The Full Egg Moon Of April

The Full Egg Moon Of April
When April's full moon comes calling and lights up the night, there is (or ought to be) tiny new grasses underfoot, the astringent scent of life-giving sap flowing through twigs and branches as the earth undertakes her reckless prodigal flaring into spring. This northern part of the world awakens slowly, and in April we northerners tend to go a little mad, cavorting like perfect ecstatic fools on the cusp between winter and spring as we wait for temperatures to rise and the landscape to come to life. In her resemblance to a great cosmic egg or seed, this month's full moon expresses the greening to come and the new life quickening in the earth far below her light.
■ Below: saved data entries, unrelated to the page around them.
@[simp] theorem State.modSub_mem (s : State) (g : GroupIx) (u : SubIx) (f : Sublink → Sublink) : (s.modSub g u f).mem = s.mem := rfl
@[simp] theorem State.modSub_cores (s : State) (g : GroupIx) (u : SubIx) (f : Sublink → Sublink) : (s.modSub g u f).cores = s.cores := rfl
@[simp] theorem State.modSub_fields (s : State) (g : GroupIx) (u : SubIx) (f : Sublink → Sublink) : (s.modSub g u f).fields = s.fields := rfl
@[simp] theorem State.modSub_mesh (s : State) (g : GroupIx) (u : SubIx) (f : Sublink → Sublink) : (s.modSub g u f).mesh = s.mesh := rfl
@[simp] theorem State.modSub_mcast (s : State) (g : GroupIx) (u : SubIx) (f : Sublink → Sublink) : (s.modSub g u f).mcast = s.mcast := rfl
@[simp] theorem State.modSub_held (s : State) (g : GroupIx) (u : SubIx) (f : Sublink → Sublink) : (s.modSub g u f).held = s.held := rfl
@[simp] theorem State.modSub_ctl (s : State) (g : GroupIx) (u : SubIx) (f : Sublink → Sublink) : (s.modSub g u f).ctl = s.ctl := rfl
@[simp] theorem State.modSub_fab (s : State) (g : GroupIx) (u : SubIx) (f : Sublink → Sublink) : (s.modSub g u f).fab = s.fab := rfl
@[simp] theorem State.modSub_intk (s : State) (g : GroupIx) (u : SubIx) (f : Sublink → Sublink) : (s.modSub g u f).intk = s.intk := rfl
@[simp] theorem State.modSub_grd (s : State) (g : GroupIx) (u : SubIx) (f : Sublink → Sublink) : (s.modSub g u f).grd = s.grd := rfl
@[simp] theorem State.modSub_pit (s : State) (g : GroupIx) (u : SubIx) (f : Sublink → Sublink) : (s.modSub g u f).pit = s.pit := rfl
@[simp] theorem State.modSub_glb (s : State) (g : GroupIx) (u : SubIx) (f : Sublink → Sublink) : (s.modSub g u f).glb = s.glb := rfl
@[simp] theorem State.modSub_cfg (s : State) (g : GroupIx) (u : SubIx) (f : Sublink → Sublink) : (s.modSub g u f).cfg = s.cfg := rfl
@[simp] theorem State.modSub_rtc (s : State) (g : GroupIx) (u : SubIx) (f : Sublink → Sublink) : (s.modSub g u f).rtc = s.rtc := rfl
@[simp] theorem State.modSub_pwr (s : State) (g : GroupIx) (u : SubIx) (f : Sublink → Sublink) : (s.modSub g u f).pwr = s.pwr := rfl
@[simp] theorem State.modSub_memu (s : State) (g : GroupIx) (u : SubIx) (f : Sublink → Sublink) : (s.modSub g u f).memu = s.memu := rfl
@[simp] theorem State.modSub_aud (s : State) (g : GroupIx) (u : SubIx) (f : Sublink → Sublink) : (s.modSub g u f).aud = s.aud := rfl
@[simp] theorem State.modSub_flt (s : State) (g : GroupIx) (u : SubIx) (f : Sublink → Sublink) : (s.modSub g u f).flt = s.flt := rfl
@[simp] theorem State.modSub_nvm (s : State) (g : GroupIx) (u : SubIx) (f : Sublink → Sublink) : (s.modSub g u f).nvm = s.nvm := rfl
@[simp] theorem State.modSub_pins (s : State) (g : GroupIx) (u : SubIx) (f : Sublink → Sublink) : (s.modSub g u f).pins = s.pins := rfl
@[simp] theorem State.modSub_latch (s : State) (g : GroupIx) (u : SubIx) (f : Sublink → Sublink) : (s.modSub g u f).latch = s.latch := rfl
@[simp] theorem State.modSub_low (s : State) (g : GroupIx) (u : SubIx) (f : Sublink → Sublink) : (s.modSub g u f).low = s.low := rfl
@[simp] theorem State.modSub_out (s : State) (g : GroupIx) (u : SubIx) (f : Sublink → Sublink) : (s.modSub g u f).out = s.out := rfl
@[simp] theorem State.modSub_now (s : State) (g : GroupIx) (u : SubIx) (f : Sublink → Sublink) : (s.modSub g u f).now = s.now := rfl
@[simp] theorem State.modSub_freeCtr (s : State) (g : GroupIx) (u : SubIx) (f : Sublink → Sublink) : (s.modSub g u f).freeCtr = s.freeCtr := rfl
@[simp] theorem State.modSub_pending (s : State) (g : GroupIx) (u : SubIx) (f : Sublink → Sublink) : (s.modSub g u f).pending = s.pending := rfl

@[simp] theorem State.modDom_mem (s : State) (d : DomIx) (f : Domain → Domain) : (s.modDom d f).mem = s.mem := rfl
@[simp] theorem State.modDom_cores (s : State) (d : DomIx) (f : Domain → Domain) : (s.modDom d f).cores = s.cores := rfl
@[simp] theorem State.modDom_fields (s : State) (d : DomIx) (f : Domain → Domain) : (s.modDom d f).fields = s.fields := rfl
@[simp] theorem State.modDom_mesh (s : State) (d : DomIx) (f : Domain → Domain) : (s.modDom d f).mesh = s.mesh := rfl
@[simp] theorem State.modDom_mcast (s : State) (d : DomIx) (f : Domain → Domain) : (s.modDom d f).mcast = s.mcast := rfl
@[simp] theorem State.modDom_held (s : State) (d : DomIx) (f : Domain → Domain) : (s.modDom d f).held = s.held := rfl
@[simp] theorem State.modDom_ctl (s : State) (d : DomIx) (f : Domain → Domain) : (s.modDom d f).ctl = s.ctl := rfl
@[simp] theorem State.modDom_links (s : State) (d : DomIx) (f : Domain → Domain) : (s.modDom d f).links = s.links := rfl
@[simp] theorem State.modDom_fab (s : State) (d : DomIx) (f : Domain → Domain) : (s.modDom d f).fab = s.fab := rfl
@[simp] theorem State.modDom_intk (s : State) (d : DomIx) (f : Domain → Domain) : (s.modDom d f).intk = s.intk := rfl
@[simp] theorem State.modDom_grd (s : State) (d : DomIx) (f : Domain → Domain) : (s.modDom d f).grd = s.grd := rfl
@[simp] theorem State.modDom_pit (s : State) (d : DomIx) (f : Domain → Domain) : (s.modDom d f).pit = s.pit := rfl
@[simp] theorem State.modDom_glb (s : State) (d : DomIx) (f : Domain → Domain) : (s.modDom d f).glb = s.glb := rfl
@[simp] theorem State.modDom_cfg (s : State) (d : DomIx) (f : Domain → Domain) : (s.modDom d f).cfg = s.cfg := rfl
@[simp] theorem State.modDom_rtc (s : State) (d : DomIx) (f : Domain → Domain) : (s.modDom d f).rtc = s.rtc := rfl
@[simp] theorem State.modDom_memu (s : State) (d : DomIx) (f : Domain → Domain) : (s.modDom d f).memu = s.memu := rfl
@[simp] theorem State.modDom_aud (s : State) (d : DomIx) (f : Domain → Domain) : (s.modDom d f).aud = s.aud := rfl
@[simp] theorem State.modDom_flt (s : State) (d : DomIx) (f : Domain → Domain) : (s.modDom d f).flt = s.flt := rfl
@[simp] theorem State.modDom_nvm (s : State) (d : DomIx) (f : Domain → Domain) : (s.modDom d f).nvm = s.nvm := rfl
@[simp] theorem State.modDom_pins (s : State) (d : DomIx) (f : Domain → Domain) : (s.modDom d f).pins = s.pins := rfl
@[simp] theorem State.modDom_latch (s : State) (d : DomIx) (f : Domain → Domain) : (s.modDom d f).latch = s.latch := rfl
@[simp] theorem State.modDom_low (s : State) (d : DomIx) (f : Domain → Domain) : (s.modDom d f).low = s.low := rfl
@[simp] theorem State.modDom_out (s : State) (d : DomIx) (f : Domain → Domain) : (s.modDom d f).out = s.out := rfl
@[simp] theorem State.modDom_now (s : State) (d : DomIx) (f : Domain → Domain) : (s.modDom d f).now = s.now := rfl
@[simp] theorem State.modDom_freeCtr (s : State) (d : DomIx) (f : Domain → Domain) : (s.modDom d f).freeCtr = s.freeCtr := rfl
@[simp] theorem State.modDom_pending (s : State) (d : DomIx) (f : Domain → Domain) : (s.modDom d f).pending = s.pending := rfl

@[simp] theorem State.modCtx_mem (s : State) (x : BitVec 16) (f : Ctx → Ctx) : (s.modCtx x f).mem = s.mem := rfl
@[simp] theorem State.modCtx_cores (s : State) (x : BitVec 16) (f : Ctx → Ctx) : (s.modCtx x f).cores = s.cores := rfl
@[simp] theorem State.modCtx_fields (s : State) (x : BitVec 16) (f : Ctx → Ctx) : (s.modCtx x f).fields = s.fields := rfl
@[simp] theorem State.modCtx_mesh (s : State) (x : BitVec 16) (f : Ctx → Ctx) : (s.modCtx x f).mesh = s.mesh := rfl
@[simp] theorem State.modCtx_mcast (s : State) (x : BitVec 16) (f : Ctx → Ctx) : (s.modCtx x f).mcast = s.mcast := rfl
@[simp] theorem State.modCtx_held (s : State) (x : BitVec 16) (f : Ctx → Ctx) : (s.modCtx x f).held = s.held := rfl
@[simp] theorem State.modCtx_ctl (s : State) (x : BitVec 16) (f : Ctx → Ctx) : (s.modCtx x f).ctl = s.ctl := rfl
@[simp] theorem State.modCtx_links (s : State) (x : BitVec 16) (f : Ctx → Ctx) : (s.modCtx x f).links = s.links := rfl
@[simp] theorem State.modCtx_intk (s : State) (x : BitVec 16) (f : Ctx → Ctx) : (s.modCtx x f).intk = s.intk := rfl
@[simp] theorem State.modCtx_grd (s : State) (x : BitVec 16) (f : Ctx → Ctx) : (s.modCtx x f).grd = s.grd := rfl
@[simp] theorem State.modCtx_pit (s : State) (x : BitVec 16) (f : Ctx → Ctx) : (s.modCtx x f).pit = s.pit := rfl
@[simp] theorem State.modCtx_glb (s : State) (x : BitVec 16) (f : Ctx → Ctx) : (s.modCtx x f).glb = s.glb := rfl
@[simp] theorem State.modCtx_cfg (s : State) (x : BitVec 16) (f : Ctx → Ctx) : (s.modCtx x f).cfg = s.cfg := rfl
@[simp] theorem State.modCtx_rtc (s : State) (x : BitVec 16) (f : Ctx → Ctx) : (s.modCtx x f).rtc = s.rtc := rfl
@[simp] theorem State.modCtx_pwr (s : State) (x : BitVec 16) (f : Ctx → Ctx) : (s.modCtx x f).pwr = s.pwr := rfl
@[simp] theorem State.modCtx_memu (s : State) (x : BitVec 16) (f : Ctx → Ctx) : (s.modCtx x f).memu = s.memu := rfl
@[simp] theorem State.modCtx_aud (s : State) (x : BitVec 16) (f : Ctx → Ctx) : (s.modCtx x f).aud = s.aud := rfl
@[simp] theorem State.modCtx_flt (s : State) (x : BitVec 16) (f : Ctx → Ctx) : (s.modCtx x f).flt = s.flt := rfl
@[simp] theorem State.modCtx_nvm (s : State) (x : BitVec 16) (f : Ctx → Ctx) : (s.modCtx x f).nvm = s.nvm := rfl
@[simp] theorem State.modCtx_pins (s : State) (x : BitVec 16) (f : Ctx → Ctx) : (s.modCtx x f).pins = s.pins := rfl
@[simp] theorem State.modCtx_latch (s : State) (x : BitVec 16) (f : Ctx → Ctx) : (s.modCtx x f).latch = s.latch := rfl
@[simp] theorem State.modCtx_low (s : State) (x : BitVec 16) (f : Ctx → Ctx) : (s.modCtx x f).low = s.low := rfl
@[simp] theorem State.modCtx_out (s : State) (x : BitVec 16) (f : Ctx → Ctx) : (s.modCtx x f).out = s.out := rfl
@[simp] theorem State.modCtx_now (s : State) (x : BitVec 16) (f : Ctx → Ctx) : (s.modCtx x f).now = s.now := rfl
@[simp] theorem State.modCtx_freeCtr (s : State) (x : BitVec 16) (f : Ctx → Ctx) : (s.modCtx x f).freeCtr = s.freeCtr := rfl
@[simp] theorem State.modCtx_pending (s : State) (x : BitVec 16) (f : Ctx → Ctx) : (s.modCtx x f).pending = s.pending := rfl

@[simp] theorem State.emit_mem (s : State) (o : Out) : (s.emit o).mem = s.mem := rfl
@[simp] theorem State.emit_cores (s : State) (o : Out) : (s.emit o).cores = s.cores := rfl
@[simp] theorem State.emit_fields (s : State) (o : Out) : (s.emit o).fields = s.fields := rfl
@[simp] theorem State.emit_mesh (s : State) (o : Out) : (s.emit o).mesh = s.mesh := rfl
@[simp] theorem State.emit_mcast (s : State) (o : Out) : (s.emit o).mcast = s.mcast := rfl
@[simp] theorem State.emit_held (s : State) (o : Out) : (s.emit o).held = s.held := rfl
@[simp] theorem State.emit_ctl (s : State) (o : Out) : (s.emit o).ctl = s.ctl := rfl
@[simp] theorem State.emit_links (s : State) (o : Out) : (s.emit o).links = s.links := rfl
@[simp] theorem State.emit_fab (s : State) (o : Out) : (s.emit o).fab = s.fab := rfl
@[simp] theorem State.emit_intk (s : State) (o : Out) : (s.emit o).intk = s.intk := rfl
@[simp] theorem State.emit_grd (s : State) (o : Out) : (s.emit o).grd = s.grd := rfl
@[simp] theorem State.emit_pit (s : State) (o : Out) : (s.emit o).pit = s.pit := rfl
@[simp] theorem State.emit_glb (s : State) (o : Out) : (s.emit o).glb = s.glb := rfl
@[simp] theorem State.emit_cfg (s : State) (o : Out) : (s.emit o).cfg = s.cfg := rfl
@[simp] theorem State.emit_rtc (s : State) (o : Out) : (s.emit o).rtc = s.rtc := rfl
@[simp] theorem State.emit_pwr (s : State) (o : Out) : (s.emit o).pwr = s.pwr := rfl
@[simp] theorem State.emit_memu (s : State) (o : Out) : (s.emit o).memu = s.memu := rfl
@[simp] theorem State.emit_aud (s : State) (o : Out) : (s.emit o).aud = s.aud := rfl
@[simp] theorem State.emit_flt (s : State) (o : Out) : (s.emit o).flt = s.flt := rfl
@[simp] theorem State.emit_nvm (s : State) (o : Out) : (s.emit o).nvm = s.nvm := rfl
@[simp] theorem State.emit_pins (s : State) (o : Out) : (s.emit o).pins = s.pins := rfl
@[simp] theorem State.emit_latch (s : State) (o : Out) : (s.emit o).latch = s.latch := rfl
@[simp] theorem State.emit_low (s : State) (o : Out) : (s.emit o).low = s.low := rfl
@[simp] theorem State.emit_now (s : State) (o : Out) : (s.emit o).now = s.now := rfl
@[simp] theorem State.emit_freeCtr (s : State) (o : Out) : (s.emit o).freeCtr = s.freeCtr := rfl
@[simp] theorem State.emit_pending (s : State) (o : Out) : (s.emit o).pending = s.pending := rfl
A puckish and unpredictable thing is life in the great round and what I like to call "the matter of moons". One goes out faithfully with tripod and camera month after month, and she is always hoping to see the moon on her special night but can never really be sure - especially in springtime when the lady is concealed by rain clouds for days at a time. Last evening, Spencer and I were fortunate, and skies were clear for a brief interval - a little before nine, Luna rose over the bare trees, and we were both there to watch her climb. We had not been so fortunate in the wee hours of the morning. Before two o'clock, we wrapped up warmly and went outside to observe the lunar eclipse, but the skies were covered from horizon to horizon with storm clouds, and there was no moon to be seen, no spangly stars and no sign of the eclipse at all.
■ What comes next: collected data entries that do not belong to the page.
-- ==== Sys2Proof/Laws/Flags.lean ====
section
/-! SUPPORT. What the shared operations of the fault log, the control network, credits and completion counters may change: one lemma
for each operation, and one for each field it leaves alone. -/

namespace Sys2Proof.Machine

/-- A fault message changes the fault unit and what leaves the module. -/
theorem State.faultMsix_only (s : State) (p : PortIx) :
    s.faultMsix p = { s with flt := (s.faultMsix p).flt, out := (s.faultMsix p).out } := by
  unfold State.faultMsix; split
  · rfl
  · split <;> rfl

@[simp] theorem State.faultMsix_mem (s : State) (p : PortIx) : (s.faultMsix p).mem = s.mem := by rw [State.faultMsix_only]
@[simp] theorem State.faultMsix_cores (s : State) (p : PortIx) : (s.faultMsix p).cores = s.cores := by rw [State.faultMsix_only]
@[simp] theorem State.faultMsix_fields (s : State) (p : PortIx) : (s.faultMsix p).fields = s.fields := by rw [State.faultMsix_only]
@[simp] theorem State.faultMsix_mesh (s : State) (p : PortIx) : (s.faultMsix p).mesh = s.mesh := by rw [State.faultMsix_only]
@[simp] theorem State.faultMsix_mcast (s : State) (p : PortIx) : (s.faultMsix p).mcast = s.mcast := by rw [State.faultMsix_only]
@[simp] theorem State.faultMsix_held (s : State) (p : PortIx) : (s.faultMsix p).held = s.held := by rw [State.faultMsix_only]
@[simp] theorem State.faultMsix_ctl (s : State) (p : PortIx) : (s.faultMsix p).ctl = s.ctl := by rw [State.faultMsix_only]
@[simp] theorem State.faultMsix_links (s : State) (p : PortIx) : (s.faultMsix p).links = s.links := by rw [State.faultMsix_only]
@[simp] theorem State.faultMsix_fab (s : State) (p : PortIx) : (s.faultMsix p).fab = s.fab := by rw [State.faultMsix_only]
@[simp] theorem State.faultMsix_intk (s : State) (p : PortIx) : (s.faultMsix p).intk = s.intk := by rw [State.faultMsix_only]
@[simp] theorem State.faultMsix_grd (s : State) (p : PortIx) : (s.faultMsix p).grd = s.grd := by rw [State.faultMsix_only]
@[simp] theorem State.faultMsix_pit (s : State) (p : PortIx) : (s.faultMsix p).pit = s.pit := by rw [State.faultMsix_only]
@[simp] theorem State.faultMsix_glb (s : State) (p : PortIx) : (s.faultMsix p).glb = s.glb := by rw [State.faultMsix_only]
@[simp] theorem State.faultMsix_cfg (s : State) (p : PortIx) : (s.faultMsix p).cfg = s.cfg := by rw [State.faultMsix_only]
@[simp] theorem State.faultMsix_rtc (s : State) (p : PortIx) : (s.faultMsix p).rtc = s.rtc := by rw [State.faultMsix_only]
@[simp] theorem State.faultMsix_pwr (s : State) (p : PortIx) : (s.faultMsix p).pwr = s.pwr := by rw [State.faultMsix_only]
@[simp] theorem State.faultMsix_memu (s : State) (p : PortIx) : (s.faultMsix p).memu = s.memu := by rw [State.faultMsix_only]
@[simp] theorem State.faultMsix_aud (s : State) (p : PortIx) : (s.faultMsix p).aud = s.aud := by rw [State.faultMsix_only]
@[simp] theorem State.faultMsix_nvm (s : State) (p : PortIx) : (s.faultMsix p).nvm = s.nvm := by rw [State.faultMsix_only]
@[simp] theorem State.faultMsix_pins (s : State) (p : PortIx) : (s.faultMsix p).pins = s.pins := by rw [State.faultMsix_only]
@[simp] theorem State.faultMsix_latch (s : State) (p : PortIx) : (s.faultMsix p).latch = s.latch := by rw [State.faultMsix_only]
@[simp] theorem State.faultMsix_low (s : State) (p : PortIx) : (s.faultMsix p).low = s.low := by rw [State.faultMsix_only]
@[simp] theorem State.faultMsix_now (s : State) (p : PortIx) : (s.faultMsix p).now = s.now := by rw [State.faultMsix_only]
@[simp] theorem State.faultMsix_freeCtr (s : State) (p : PortIx) : (s.faultMsix p).freeCtr = s.freeCtr := by rw [State.faultMsix_only]
@[simp] theorem State.faultMsix_pending (s : State) (p : PortIx) : (s.faultMsix p).pending = s.pending := by rw [State.faultMsix_only]

/-- So does the interrupt of a class. -/
theorem State.irqClass_only (s : State) (n : Nat) :
    s.irqClass n = { s with flt := (s.irqClass n).flt, out := (s.irqClass n).out } := by
  unfold State.irqClass
  split
  · rw [State.faultMsix_only, State.faultMsix_only s]
  · rfl

@[simp] theorem State.irqClass_mem (s : State) (n : Nat) : (s.irqClass n).mem = s.mem := by rw [State.irqClass_only]
@[simp] theorem State.irqClass_cores (s : State) (n : Nat) : (s.irqClass n).cores = s.cores := by rw [State.irqClass_only]
@[simp] theorem State.irqClass_fields (s : State) (n : Nat) : (s.irqClass n).fields = s.fields := by rw [State.irqClass_only]
@[simp] theorem State.irqClass_mesh (s : State) (n : Nat) : (s.irqClass n).mesh = s.mesh := by rw [State.irqClass_only]
@[simp] theorem State.irqClass_mcast (s : State) (n : Nat) : (s.irqClass n).mcast = s.mcast := by rw [State.irqClass_only]
@[simp] theorem State.irqClass_held (s : State) (n : Nat) : (s.irqClass n).held = s.held := by rw [State.irqClass_only]
@[simp] theorem State.irqClass_ctl (s : State) (n : Nat) : (s.irqClass n).ctl = s.ctl := by rw [State.irqClass_only]
@[simp] theorem State.irqClass_links (s : State) (n : Nat) : (s.irqClass n).links = s.links := by rw [State.irqClass_only]
@[simp] theorem State.irqClass_fab (s : State) (n : Nat) : (s.irqClass n).fab = s.fab := by rw [State.irqClass_only]
@[simp] theorem State.irqClass_intk (s : State) (n : Nat) : (s.irqClass n).intk = s.intk := by rw [State.irqClass_only]
@[simp] theorem State.irqClass_grd (s : State) (n : Nat) : (s.irqClass n).grd = s.grd := by rw [State.irqClass_only]
@[simp] theorem State.irqClass_pit (s : State) (n : Nat) : (s.irqClass n).pit = s.pit := by rw [State.irqClass_only]
@[simp] theorem State.irqClass_glb (s : State) (n : Nat) : (s.irqClass n).glb = s.glb := by rw [State.irqClass_only]
@[simp] theorem State.irqClass_cfg (s : State) (n : Nat) : (s.irqClass n).cfg = s.cfg := by rw [State.irqClass_only]
@[simp] theorem State.irqClass_rtc (s : State) (n : Nat) : (s.irqClass n).rtc = s.rtc := by rw [State.irqClass_only]
@[simp] theorem State.irqClass_pwr (s : State) (n : Nat) : (s.irqClass n).pwr = s.pwr := by rw [State.irqClass_only]
@[simp] theorem State.irqClass_memu (s : State) (n : Nat) : (s.irqClass n).memu = s.memu := by rw [State.irqClass_only]
@[simp] theorem State.irqClass_aud (s : State) (n : Nat) : (s.irqClass n).aud = s.aud := by rw [State.irqClass_only]
@[simp] theorem State.irqClass_nvm (s : State) (n : Nat) : (s.irqClass n).nvm = s.nvm := by rw [State.irqClass_only]
@[simp] theorem State.irqClass_pins (s : State) (n : Nat) : (s.irqClass n).pins = s.pins := by rw [State.irqClass_only]
@[simp] theorem State.irqClass_latch (s : State) (n : Nat) : (s.irqClass n).latch = s.latch := by rw [State.irqClass_only]
@[simp] theorem State.irqClass_low (s : State) (n : Nat) : (s.irqClass n).low = s.low := by rw [State.irqClass_only]
@[simp] theorem State.irqClass_now (s : State) (n : Nat) : (s.irqClass n).now = s.now := by rw [State.irqClass_only]
@[simp] theorem State.irqClass_freeCtr (s : State) (n : Nat) : (s.irqClass n).freeCtr = s.freeCtr := by rw [State.irqClass_only]
@[simp] theorem State.irqClass_pending (s : State) (n : Nat) : (s.irqClass n).pending = s.pending := by rw [State.irqClass_only]

/-- Entering an event makes the log longer by one. -/
theorem enterLog_length (e : LogEntry) (l : List LogEntry) : (enterLog e l).length = l.length + 1 := by
  induction l generalizing e with
  | nil => rfl
  | cons x xs ih => simp only [enterLog]; split <;> simp [ih]

/-- The entered event stands in the log, but for the number of its place. -/
theorem enterLog_mem (e : LogEntry) (l : List LogEntry) : ∃ x ∈ enterLog e l, { x with eseq := e.eseq } = e := by
  induction l generalizing e with
  | nil => exact ⟨e, List.mem_singleton.2 rfl, rfl⟩
  | cons x xs ih =>
    simp only [enterLog]; split
    · obtain ⟨y, hy, h⟩ := ih { e with eseq := x.eseq }
      exact ⟨y, List.mem_cons_of_mem _ hy, by rw [LogEntry.mk.injEq] at h ⊢; simp_all⟩
    · exact ⟨e, by simp, rfl⟩

/-- Logging changes the fault unit and what leaves the module. -/
theorem State.logCode_only (s : State) (code : BitVec 16) (k i : Byte) (d : List Byte) :
    s.logCode code k i d = { s with flt := (s.logCode code k i d).flt, out := (s.logCode code k i d).out } := by
  unfold State.logCode
  split
  · rfl
  · dsimp only; rw [State.irqClass_only]

@[simp] theorem State.logCode_mem (s : State) (code : BitVec 16) (k i : Byte) (d : List Byte) : (s.logCode code k i d).mem = s.mem := by rw [State.logCode_only]
@[simp] theorem State.logCode_cores (s : State) (code : BitVec 16) (k i : Byte) (d : List Byte) : (s.logCode code k i d).cores = s.cores := by rw [State.logCode_only]
@[simp] theorem State.logCode_fields (s : State) (code : BitVec 16) (k i : Byte) (d : List Byte) : (s.logCode code k i d).fields = s.fields := by rw [State.logCode_only]
@[simp] theorem State.logCode_mesh (s : State) (code : BitVec 16) (k i : Byte) (d : List Byte) : (s.logCode code k i d).mesh = s.mesh := by rw [State.logCode_only]
@[simp] theorem State.logCode_mcast (s : State) (code : BitVec 16) (k i : Byte) (d : List Byte) : (s.logCode code k i d).mcast = s.mcast := by rw [State.logCode_only]
@[simp] theorem State.logCode_held (s : State) (code : BitVec 16) (k i : Byte) (d : List Byte) : (s.logCode code k i d).held = s.held := by rw [State.logCode_only]
@[simp] theorem State.logCode_ctl (s : State) (code : BitVec 16) (k i : Byte) (d : List Byte) : (s.logCode code k i d).ctl = s.ctl := by rw [State.logCode_only]
@[simp] theorem State.logCode_links (s : State) (code : BitVec 16) (k i : Byte) (d : List Byte) : (s.logCode code k i d).links = s.links := by rw [State.logCode_only]
@[simp] theorem State.logCode_fab (s : State) (code : BitVec 16) (k i : Byte) (d : List Byte) : (s.logCode code k i d).fab = s.fab := by rw [State.logCode_only]
@[simp] theorem State.logCode_intk (s : State) (code : BitVec 16) (k i : Byte) (d : List Byte) : (s.logCode code k i d).intk = s.intk := by rw [State.logCode_only]
@[simp] theorem State.logCode_grd (s : State) (code : BitVec 16) (k i : Byte) (d : List Byte) : (s.logCode code k i d).grd = s.grd := by rw [State.logCode_only]
@[simp] theorem State.logCode_pit (s : State) (code : BitVec 16) (k i : Byte) (d : List Byte) : (s.logCode code k i d).pit = s.pit := by rw [State.logCode_only]
@[simp] theorem State.logCode_glb (s : State) (code : BitVec 16) (k i : Byte) (d : List Byte) : (s.logCode code k i d).glb = s.glb := by rw [State.logCode_only]
@[simp] theorem State.logCode_cfg (s : State) (code : BitVec 16) (k i : Byte) (d : List Byte) : (s.logCode code k i d).cfg = s.cfg := by rw [State.logCode_only]
@[simp] theorem State.logCode_rtc (s : State) (code : BitVec 16) (k i : Byte) (d : List Byte) : (s.logCode code k i d).rtc = s.rtc := by rw [State.logCode_only]
@[simp] theorem State.logCode_pwr (s : State) (code : BitVec 16) (k i : Byte) (d : List Byte) : (s.logCode code k i d).pwr = s.pwr := by rw [State.logCode_only]
@[simp] theorem State.logCode_memu (s : State) (code : BitVec 16) (k i : Byte) (d : List Byte) : (s.logCode code k i d).memu = s.memu := by rw [State.logCode_only]
@[simp] theorem State.logCode_aud (s : State) (code : BitVec 16) (k i : Byte) (d : List Byte) : (s.logCode code k i d).aud = s.aud := by rw [State.logCode_only]
@[simp] theorem State.logCode_nvm (s : State) (code : BitVec 16) (k i : Byte) (d : List Byte) : (s.logCode code k i d).nvm = s.nvm := by rw [State.logCode_only]
@[simp] theorem State.logCode_pins (s : State) (code : BitVec 16) (k i : Byte) (d : List Byte) : (s.logCode code k i d).pins = s.pins := by rw [State.logCode_only]
@[simp] theorem State.logCode_latch (s : State) (code : BitVec 16) (k i : Byte) (d : List Byte) : (s.logCode code k i d).latch = s.latch := by rw [State.logCode_only]
@[simp] theorem State.logCode_low (s : State) (code : BitVec 16) (k i : Byte) (d : List Byte) : (s.logCode code k i d).low = s.low := by rw [State.logCode_only]
@[simp] theorem State.logCode_now (s : State) (code : BitVec 16) (k i : Byte) (d : List Byte) : (s.logCode code k i d).now = s.now := by rw [State.logCode_only]
@[simp] theorem State.logCode_freeCtr (s : State) (code : BitVec 16) (k i : Byte) (d : List Byte) : (s.logCode code k i d).freeCtr = s.freeCtr := by rw [State.logCode_only]
@[simp] theorem State.logCode_pending (s : State) (code : BitVec 16) (k i : Byte) (d : List Byte) : (s.logCode code k i d).pending = s.pending := by rw [State.logCode_only]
Around this moon time every year, I find myself all wrapped up in vague longings that evade description, wandering for hours in the woods and by local waters and reaching for something that can't be articulated in words or captured on a memory card. Some of the restlessness can be attributed to my being here all winter while family members, neighbors and friends rambled away to warmer climes, but the simple truth is that I too long to sprout leaves and burst into shaggy riotous bloom. The moon in her radiant fullness has a way of quieting my nebulous springtime longings, and sometimes old stones lull them too, as do little garden jungles of rain dappled leaves and flocks of Canada geese passing overhead on their way to the river. There's a gentle kind of "wabi sabi" melancholy in such yearnings that becomes stronger and more compelling with every passing year.

We also know this restless yearning moon as the: Ashes Moon, Big Spring Moon, Broken Snowshoe Moon, Budding Trees Moon, Bullhead Moon, Cherry Blossom Moon, Daisy Moon, Moon, Egg Moon, Fish Moon, Flower Moon, Fourth Moon, Frog Moon, Glittering Snow on Lake Moon, Grass Moon, Gray Goose Moon, Great Sand Storm Moon, Green Grass Moon, Growing Moon, Half Spring Moon, Hare Moon, Ice Breaking in the River Moon, Leaf Split Moon, Loon Moon, Maple Sap Boiling Moon, Moon of Greening Grass, Moon of Red Grass Appearing, Moon of the Big Leaves, Moon of the Red Grass Appearing, Moon of Windbreak, Moon When Geese Return in Scattered Formation, Moon When Nothing Happens, Moon When the Geese Lay Eggs, Moon When They Set Indian Corn, Moon, Pink Moon, Planter's Moon, Planting Corn Moon, Planting Moon, Poinciana Moon, Red Grass Appearing Moon, Ring Finger Moon, Snowdrop Moon, Snowshoe Breaking Moon, Spring Moon, Sprouting Grass Moon, Strawberry Moon, Strong Moon, Sugar Moon

As names go, I am rather fond of "Cherry Blossom Moon" and "Sugar Moon".